Lauren is quiet. “It’s not that long coming. I mean, don’t make me sound like some kind of loser.”

“No, come on, all I meant was that it makes sense, I think, for you to be thinking about how this would look to your bosses. Versus your own wanting to date a guy who wears real shoes.”

“Okay.” Lauren is not convinced. Lauren sounds wounded. This is her way of punishing: monosyllables.

“I didn’t mean anything.” Sarah is quiet. “I shouldn’t have said it like that. If it’s real shoes you like in a man, we can find you real shoes. Let’s start looking. You’ll need a date for the wedding!” This last—a way to change the subject, to make herself the butt of the joke, to make herself seem the pathetic one.

“Yeah. Fine. So, okay, wedding dress. Let’s make a plan.”

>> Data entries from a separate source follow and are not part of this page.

-- ==== Sys2Proof/Machine/Checksum.lean ====
section
/-! DEFINITION. The Checksum Engine's commands, 40_checksum.md. -/

namespace Sys2Proof.Machine

/-- CSCLR (rule R133). -/
def execCsclr (s : State) : Res := .next (succeed { s with csacc := 0 })

/-- CSADD imm8 (rule R134). -/
def execCsadd (imm : Byte) (s : State) : Res := .next (succeed (accumulate imm s))

end Sys2Proof.Machine
end

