-- ==== Sys2Proof/Machine/Wire.lean ====
section
/-! DEFINITION. The wire symbols, rules R96 to R101. The spec gives a wire symbol its effect in three places: the decoder
that scans the body (rules R104, R172), the encoder that emits it (rule R152), and the collector, which takes its bytes
one by one and interprets none (rule R205). Which of them acts is the codec's state. Log entry 8. -/

namespace Sys2Proof.Machine

/-- A symbol that is sent as `bytes`: emitted by a running encoder, else delivered to the collector. -/
def wireOutsideScan (bytes : List Byte) (s : State) : Res :=
  if s.encst = .idle then collectAll bytes s else emitAll bytes s

/-- An escape pair that stands for `raw`: in the scan RD passes the marker and the logical byte is written. -/
def wirePair (code raw : Byte) (s : State) : Res :=
  if s.decst = .scan then scanPut raw { s with rd := s.rd + 1 } else wireOutsideScan [Config.esc, code] s

/-- DELIM (rule R101): in the scan a stray delimiter, FrameError (rule R176). -/
def execDelim (s : State) : Res :=
  if s.decst = .scan then .next (raiseDecode .frameError s) else wireOutsideScan [Config.delim] s

/-- ESC_11 (rule R96). -/
def execEsc11 (s : State) : Res := wirePair 0x31#8 0x11#8 s

/-- ESC_13 (rule R97). -/
def execEsc13 (s : State) : Res := wirePair 0x33#8 0x13#8 s

/-- ESC_7D (rule R98). -/
def execEsc7d (s : State) : Res := wirePair 0x5D#8 0x7D#8 s

/-- ESC_7E (rule R99). -/
def execEsc7e (s : State) : Res := wirePair 0x5E#8 0x7E#8 s

/-- LIT (rule R100). -/
def execLit (b : Byte) (s : State) : Res :=
  if s.decst = .scan then scanPut b s else wireOutsideScan [b] s

end Sys2Proof.Machine
end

They make a plan—next Wednesday, at Bergdorf’s—then they talk, more, almost an hour longer, and later, falling asleep, Sarah realizes she has no idea what it is the two of them talked about for so long.





Chapter 11


The water looks the way Lauren expects it to: unreal. Seen from above, unfolding all around them, the color of toothpaste. There’s an impossibility to it, but also that disappointment she’s thought, until this point, specific to the experience of encountering a famous, much-reproduced work of art in its original form. Come face-to-face with the Pietà and feel nothing profound. Gaze upon those Bacon triptychs and feel no more disturbed than any other day. So now, leaning forward in her seat to peer out of the window that is, for some reason, set a couple of inches in front of the seat rather than comfortably abutting it, she takes in the expanse of the sea and thinks the things you’re supposed to think (like jewels, like silk, so blue, etc.) but feels unmoved nonetheless. Not that she isn’t looking forward to getting into that water. She’s not insane.

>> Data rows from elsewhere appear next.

-- ==== Sys2Proof/Tests/Slice0.lean ====
section
/-! SUPPORT. The model's own tests. Expected values come from 95_test_vectors.md and the worked examples of the rules
(the vector's name stands at each test). A witness_ theorem shows values that meet a statement's hypotheses. -/

open Sys2Proof Sys2Proof.Machine

namespace Sys2Proof.Tests

/-! ## Helpers -/

/-- The next state, if there is one. -/
def nextOf (r : Res) : Option State :=
  match r with
  | .next s => some s
  | .fault _ => none
  | .refused _ => none

/-- The fault, if there is one. -/
def faultOf (r : Res) : Option Fault :=
  match r with
  | .next _ => none
  | .fault f => some f
  | .refused _ => none

/-- The refusal, if there is one. -/
def refusalOf (r : Res) : Option Refusal :=
  match r with
  | .next _ => none
  | .fault _ => none
  | .refused q => some q

/-- Bytes as a buffer from index i on. -/
def bufferFrom (i : Nat) : List Byte → Memory
  | [] => []
  | b :: bs => (i, b) :: bufferFrom (i + 1) bs

/-- The reset state with ENCODE's operands. -/
def operands (a c : Byte) (p : List Byte) : State :=
  { State.reset with txadr := a, txcmd := c, txlen := BitVec.ofNat 8 p.length, txpay := bufferFrom 0 p }

/-- The reset state with a received buffer. -/
def received (bs : List Byte) : State :=
  { State.reset with rxb := bufferFrom 0 bs, rxlen := BitVec.ofNat 16 bs.length }

/-- The reset state after RXARM, some bytes gathered. -/
def gathering (bs : List Byte) : State :=
  { received bs with rxarmed := true, dcnt := BitVec.ofNat 2 (bs.count 0x7E#8) }

/-- The state after V-E2, with an answer of the channel. -/
def frameBuilt (answers : List Nat) : State :=
  { operands 0x00#8 0x11#8 [] with
    txw := bufferFrom 0 [0x7E#8, 0x00#8, 0x7D#8, 0x31#8, 0x00#8, 0xEE#8, 0x7E#8]
    txwlen := 7, txrdy := true, csacc := 0x11#8, answers := answers }

/-- What ENCODE leaves in TXW, and CSACC. -/
def encoded (s : State) : Option (Option (List Byte) × Byte × Byte) :=
  (nextOf (exec .encode s)).map fun t =>
    (Memory.readRange t.txw 0 t.txwlen.toNat, t.csacc, statusReg t)

/-- What DECODE leaves in ERR, RXUSZ, CSACC and the flag RXVALID. -/
def decoded (s : State) : Option (ErrorKind × Word × Byte × Bool) :=
  (nextOf (exec .decode s)).map fun t => (t.err, t.rxusz, t.csacc, t.rxvalid)

/-- What the collector holds: STATUS, RXLEN, DCNT and RXB[0..RXLEN). -/
def gathered (r : Res) : Option (Byte × Word × BitVec 2 × Option (List Byte)) :=
  (nextOf r).map fun t => (statusReg t, t.rxlen, t.dcnt, Memory.readRange t.rxb 0 t.rxlen.toNat)

/-! ## WellFormed: a term that stands for no encoding is refused -/

theorem test_wellFormed_reserved_too_low : (Instr.reserved 0x09#8).wellFormed = false := by decide
theorem test_wellFormed_reserved_low_end : (Instr.reserved 0x0A#8).wellFormed = true := by decide
theorem test_wellFormed_lit_marker : (Instr.lit 0x7D#8).wellFormed = false := by decide
theorem test_wellFormed_lit_delimiter : (Instr.lit 0x7E#8).wellFormed = false := by decide
theorem test_wellFormed_lit_raw_11 : (Instr.lit 0x11#8).wellFormed = true := by decide

/-! ## Decoding: words written out bit by bit from spec/opcode_table.json -/

theorem test_decode_nop : decode (.cmd 0b0000000000000000#16) = .ok .nop := by decide
theorem test_decode_encode : decode (.cmd 0b1010101100000001#16) = .ok .encode := by decide
theorem test_decode_decode : decode (.cmd 0b0000000000000010#16) = .ok .decode := by decide
theorem test_decode_txsend : decode (.cmd 0b0000000000000011#16) = .ok .txsend := by decide
theorem test_decode_rxarm : decode (.cmd 0b0000000000000100#16) = .ok .rxarm := by decide
theorem test_decode_rxstop : decode (.cmd 0b0000000000000101#16) = .ok .rxstop := by decide
theorem test_decode_prime : decode (.cmd 0b0000000000000110#16) = .ok .prime := by decide
theorem test_decode_csclr : decode (.cmd 0b0000000000000111#16) = .ok .csclr := by decide
theorem test_decode_csadd : decode (.cmd 0b0001000100001000#16) = .ok (.csadd 0x11#8) := by decide
theorem test_decode_reset : decode (.cmd 0b0000000000001001#16) = .ok .reset := by decide
theorem test_decode_reserved : decode (.cmd 0b0101010100001010#16) = .ok (.reserved 0x0A#8) := by decide
theorem test_decode_reserved_high_end : decode (.cmd 0b0000000011111111#16) = .ok (.reserved 0xFF#8) := by decide
theorem test_decode_rxbyte : decode (.event 0x55#8) = .ok (.rxbyte 0x55#8) := by decide
theorem test_decode_delim : decode (.wire [0b01111110#8]) = .ok .delim := by decide
theorem test_decode_esc11 : decode (.wire [0b01111101#8, 0b00110001#8]) = .ok .esc11 := by decide
theorem test_decode_esc13 : decode (.wire [0b01111101#8, 0b00110011#8]) = .ok .esc13 := by decide
theorem test_decode_esc7d : decode (.wire [0b01111101#8, 0b01011101#8]) = .ok .esc7d := by decide
theorem test_decode_esc7e : decode (.wire [0b01111101#8, 0b01011110#8]) = .ok .esc7e := by decide
theorem test_decode_lit : decode (.wire [0b00110001#8]) = .ok (.lit 0x31#8) := by decide

/-- R105: a marker is judged with its follower, whatever the follower is. -/
theorem test_decode_marker_then_delimiter : decode (.wire [0x7D#8, 0x7E#8]) = .error (.badFollower 0x7E#8) := by decide
theorem test_decode_marker_alone : decode (.wire [0x7D#8]) = .error .markerAlone := by decide

/-- R115: a WIRE16 row has the marker in bits [15:8]. -/
theorem test_table_word_esc7e : decodeTableWord 16 0x7D5E = some .esc7e := by decide
theorem test_table_word_csadd : decodeTableWord 16 0x1108 = some (.csadd 0x11#8) := by decide
theorem test_table_word_lit : decodeTableWord 8 0x31 = some (.lit 0x31#8) := by decide

/-! ## System commands -/

/-- V-Q1. -/
theorem test_nop_keeps_err : (nextOf (exec .nop { State.reset with err := .checksumMismatch })).map State.err =
    some .checksumMismatch := by decide

/-- V-Q6. -/
theorem test_reset_empties_txw : (nextOf (exec .reset (frameBuilt []))).map
    (fun t => (statusReg t, t.txwlen, t.txw)) = some (0x00#8, 0, []) := by decide
theorem test_reset_leaves_sent_bytes : (nextOf (exec .reset { State.reset with txs := [0xFF#8], err := .transportError })).map
    (fun t => (t.txs, t.err)) = some ([0xFF#8], .none) := by decide

/-- V-Q4, through the port. -/
theorem test_reserved_0A : (nextOf (hostAccess (.regWrite 0 (.half 0x550A#16)) (gathering [0x7E#8]))).map
    (fun t => (t.err, t.rxarmed, t.rxlen)) = some (.illegalOp, true, 1) := by decide

/-! ## The Checksum Engine -/

/-- V-C5: truncation, no end-around carry. -/
theorem test_csadd_drops_the_carry : (nextOf (hostProgram (checksumProgram [0xFF#8, 0x02#8]) State.reset)).map
    (fun t => (t.csacc, t.portLog)) = some (0x01#8, [.byte 0xFE#8]) := by decide

/-- V-S3. -/
theorem test_csadd_D0_example : (nextOf (hostProgram (checksumProgram [0x00#8, 0x11#8, 0x00#8]) State.reset)).map
    (fun t => (t.csacc, t.portLog)) = some (0x11#8, [.byte 0xEE#8]) := by decide

/-- V-Q2. -/
theorem test_csclr_clears_err : (nextOf (exec .csclr { State.reset with err := .checksumMismatch, csacc := 5 })).map
    (fun t => (t.err, t.csacc)) = some (.none, 0) := by decide

/-! ## ENCODE -/

/-- V-E2. -/
theorem test_encode_E2 : encoded (operands 0x00#8 0x11#8 []) =
    some (some [0x7E#8, 0x00#8, 0x7D#8, 0x31#8, 0x00#8, 0xEE#8, 0x7E#8], 0x11#8, 0x01#8) := by decide

/-- V-E11, all four escape rows. -/
theorem test_encode_E11 : encoded (operands 0x7E#8 0x7D#8 [0x11#8, 0x13#8, 0x7D#8, 0x7E#8]) =
    some (some [0x7E#8, 0x7D#8, 0x5E#8, 0x7D#8, 0x5D#8, 0x04#8, 0x7D#8, 0x31#8, 0x7D#8, 0x33#8, 0x7D#8, 0x5D#8, 0x7D#8,
      0x5E#8, 0xE1#8, 0x7E#8], 0x1E#8, 0x01#8) := by decide

/-! ## DECODE -/

/-- V-D20, with the buffer DECODE leaves. -/
theorem test_decode_D20 : (nextOf (exec .decode (received [0x7E#8, 0x7D#8, 0x5E#8, 0x7D#8, 0x5D#8, 0x04#8, 0x7D#8, 0x31#8,
      0x7D#8, 0x33#8, 0x7D#8, 0x5D#8, 0x7D#8, 0x5E#8, 0xE1#8, 0x7E#8]))).map
      (fun t => ([t.rxadr, t.rxcmd, t.rxplen, t.csacc], Memory.readRange t.rxb 0 16)) =
    some ([0x7E#8, 0x7D#8, 0x04#8, 0x1E#8], some [0x7E#8, 0x7D#8, 0x04#8, 0x11#8, 0x13#8, 0x7D#8, 0x7E#8, 0xE1#8, 0x7D#8,
      0x33#8, 0x7D#8, 0x5D#8, 0x7D#8, 0x5E#8, 0xE1#8, 0x7E#8]) := by decide

/-- V-D21: the length test must not wrap. -/
theorem test_decode_D21 : decoded (received [0x7E#8, 0x7D#8, 0x31#8, 0xEF#8, 0xFF#8, 0x7E#8]) =
    some (.frameError, 3, 0x00#8, false) := by decide

/-! ## The channel -/

/-- V-T2. -/
theorem test_txsend_short_write : (nextOf (exec .txsend (frameBuilt [3]))).map (fun t => (t.txs, t.err, t.txrdy)) =
    some ([0x7E#8, 0x00#8, 0x7D#8], .transportError, true) := by decide

/-- V-T5. -/
theorem test_txsend_nothing_built : (nextOf (exec .txsend State.reset)).map (fun t => (t.txs, t.err)) =
    some ([], .illegalOp) := by decide

/-- V-T6. -/
theorem test_prime_sent : (nextOf (exec .prime { State.reset with answers := [1] })).map (fun t => (t.txs, t.err)) =
    some ([0xFF#8], .none) := by decide

/-- V-T7. -/
theorem test_prime_not_sent : (nextOf (exec .prime { State.reset with answers := [0] })).map (fun t => (t.txs, t.err)) =
    some ([], .transportError) := by decide

/-- V-R10: RXARM while armed starts again. -/
theorem test_rxarm_restarts : gathered (exec .rxarm (gathering [0x7E#8, 0x00#8, 0x00#8, 0x00#8])) =
    some (0x02#8, 0, 0, some []) := by decide

/-- V-R4. -/
theorem test_rxstop_closes : gathered (exec .rxstop (gathering [0x7E#8, 0x00#8, 0x00#8])) =
    some (0x04#8, 3, 1, some [0x7E#8, 0x00#8, 0x00#8]) := by decide

/-- V-R11. -/
theorem test_rxstop_unarmed : gathered (exec .rxstop { State.reset with rxdone := true, err := .illegalOp }) =
    some (0x04#8, 0, 0, some []) := by decide

/-- V-R1: the second delimiter closes, the byte after it is dropped. -/
theorem test_rxbyte_closes : gathered (collectAll [0x7E#8, 0x55#8] (gathering [0x7E#8, 0x00#8, 0x00#8, 0x00#8, 0xFF#8])) =
    some (0x04#8, 6, 2, some [0x7E#8, 0x00#8, 0x00#8, 0x00#8, 0xFF#8, 0x7E#8]) := by decide

/-- V-R7, the byte that fills the buffer (the buffer's other contents left out). -/
theorem test_rxbyte_overflow : (nextOf (exec (.rxbyte 0x00#8) { State.reset with rxarmed := true, rxlen := 521, dcnt := 1 })).map
    (fun t => (statusReg t, t.rxlen)) = some (0x0C#8, 522) := by decide

/-! ## The wire symbols: in the scan (R174, R176), in the encoder (R152), at the collector (R204) -/

/-- The decoder of V-D20, about to read the body byte at index 1. -/
def scanning : State := { received [0x7E#8, 0x7D#8, 0x5E#8, 0x00#8, 0x7E#8] with decst := .scan, rd := 1 }

/-- What a symbol of the scan leaves: RXB[0], RD, WR, ERR. -/
def scanned (i : Instr) : Option (Option Byte × Word × Word × ErrorKind) :=
  (nextOf (exec i scanning)).map fun t => (Memory.read t.rxb 0, t.rd, t.wr, t.err)

theorem test_scan_esc11 : scanned .esc11 = some (some 0x11#8, 3, 1, .none) := by decide
theorem test_scan_esc13 : scanned .esc13 = some (some 0x13#8, 3, 1, .none) := by decide
theorem test_scan_esc7d : scanned .esc7d = some (some 0x7D#8, 3, 1, .none) := by decide
theorem test_scan_esc7e : scanned .esc7e = some (some 0x7E#8, 3, 1, .none) := by decide
theorem test_scan_lit : scanned (.lit 0x31#8) = some (some 0x31#8, 2, 1, .none) := by decide
theorem test_scan_delim : (nextOf (exec .delim scanning)).map (fun t => (t.err, t.decst)) =
    some (.frameError, .idle) := by decide

/-- R152: what a symbol appends to TXW. -/
def emitted (i : Instr) : Option (Memory × Word) :=
  (nextOf (exec i { State.reset with encst := .adr })).map fun t => (t.txw, t.txwlen)

theorem test_emit_esc13 : emitted .esc13 = some ([(0, 0x7D#8), (1, 0x33#8)], 2) := by decide
theorem test_emit_delim : emitted .delim = some ([(0, 0x7E#8)], 1) := by decide

/-- The collector interprets no marker. -/
theorem test_collect_esc7e : gathered (exec .esc7e (gathering [0x7E#8])) =
    some (0x02#8, 3, 1, some [0x7E#8, 0x7D#8, 0x5E#8]) := by decide

/-! ## The host port -/

/-- V-Q8. -/
theorem test_write_status_dropped : nextOf (hostAccess (.regWrite 1 (.byte 0xFF#8)) State.reset) = some State.reset := by
  decide

/-- V-Q10. -/
theorem test_write_rxlen_clears_valid : (nextOf (hostAccess (.regWrite 7 (.half 6)) { State.reset with rxvalid := true, rxlen := 6 })).map
    (fun t => (t.rxlen, t.rxvalid)) = some (6, false) := by decide

/-- V-Q12. -/
theorem test_read_csout : (nextOf (hostAccess (.regRead 13) State.reset)).map State.portLog = some [.byte 0xFF#8] := by decide

/-- R46: a byte nothing has written. -/
theorem test_unwritten_byte_faults : faultOf (hostAccess (.bufRead .rxb 0) State.reset) = some .unwrittenByte := by decide

/-- R66. -/
theorem test_index_522_refused : refusalOf (hostAccess (.bufWrite .rxb 522 0x00#8) State.reset) = some .noSuchIndex := by decide

/-! ## The session -/

/-- R238: a place of the caller's buffer that the copy does not reach keeps its byte. -/
theorem test_copy_leaves_the_rest : (nextOf (sessionTurn { received [0x00#8, 0x11#8, 0x01#8, 0xAA#8] with
      session := { todo := [.copy 0 1], capacity := 2, resp := callerBuffer 0 [none, some 0xCC#8], result := none } })).map
    (fun t => t.session.resp) = some [(0, 0xAA#8), (1, 0xCC#8)] := by decide

/-! ## Witnesses: values that meet the hypotheses of the statements -/

/-- An armed collection that has stored a delimiter, with a built frame: the invariant's premises at once. -/
def busy : State := { gathering [0x7E#8] with
  txw := bufferFrom 0 [0x7E#8, 0x00#8, 0x7D#8, 0x31#8, 0x00#8, 0xEE#8, 0x7E#8], txwlen := 7, txrdy := true
  inputs := [.rxByte 0x7E#8] }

It’s the day before Thanksgiving, and the airport is crowded, but so, too, more surprisingly, is the plane. She did not know about this, before; that a significant subset of our fellow Americans say f*ck all to grace and grub with their racist great-uncles, get onto planes, and fly off to resorts where the only concession to the holiday is a turkey and cranberry sandwich on the lunch menu. Lauren’s parents were unthrilled when she bailed on what’s one of the family’s last remaining rites.

“Oh, a bachelorette trip, that’s nice,” her mother said, meaning the same thing every mother says when she uses the word nice.

It’s the latest way she’s found to disappoint her mother: denying her the pleasure Lauren knows she derives from seeing all three of her children, arrayed around the table, just like old times. Lauren feels sorry for her mother, a terrible truth. She’d gone to college, married a sweetheart, and taken a job at the doctor’s office thinking of a future of three or four children, vaccinated and checked up, gratis, by the Doctors Khan. That had all come to pass. Why the pity, then, if everything had gone swimmingly? Because it wasn’t enough. Even with the scholarship, there was scrimping related to Lauren’s schooling. Her parents consider Macy’s a splurge.

They had singled her out for this not because she was smart, though she was not dumb, but because she was theirs, and therefore special. Plus her mother had in her, deep somewhere, a feminist feeling about the thing. Lauren suspected that her mother harbored fantasies of being a doctor herself, and that filing insurance claims for the Doctors Khan was the closest she had come to it. Bella wanted more for Lauren. She still did, needled her about things like a title change, and flextime, and business cards, things she must have studied up on, having no personal experience with them. At least, then, there was some concession, some good news.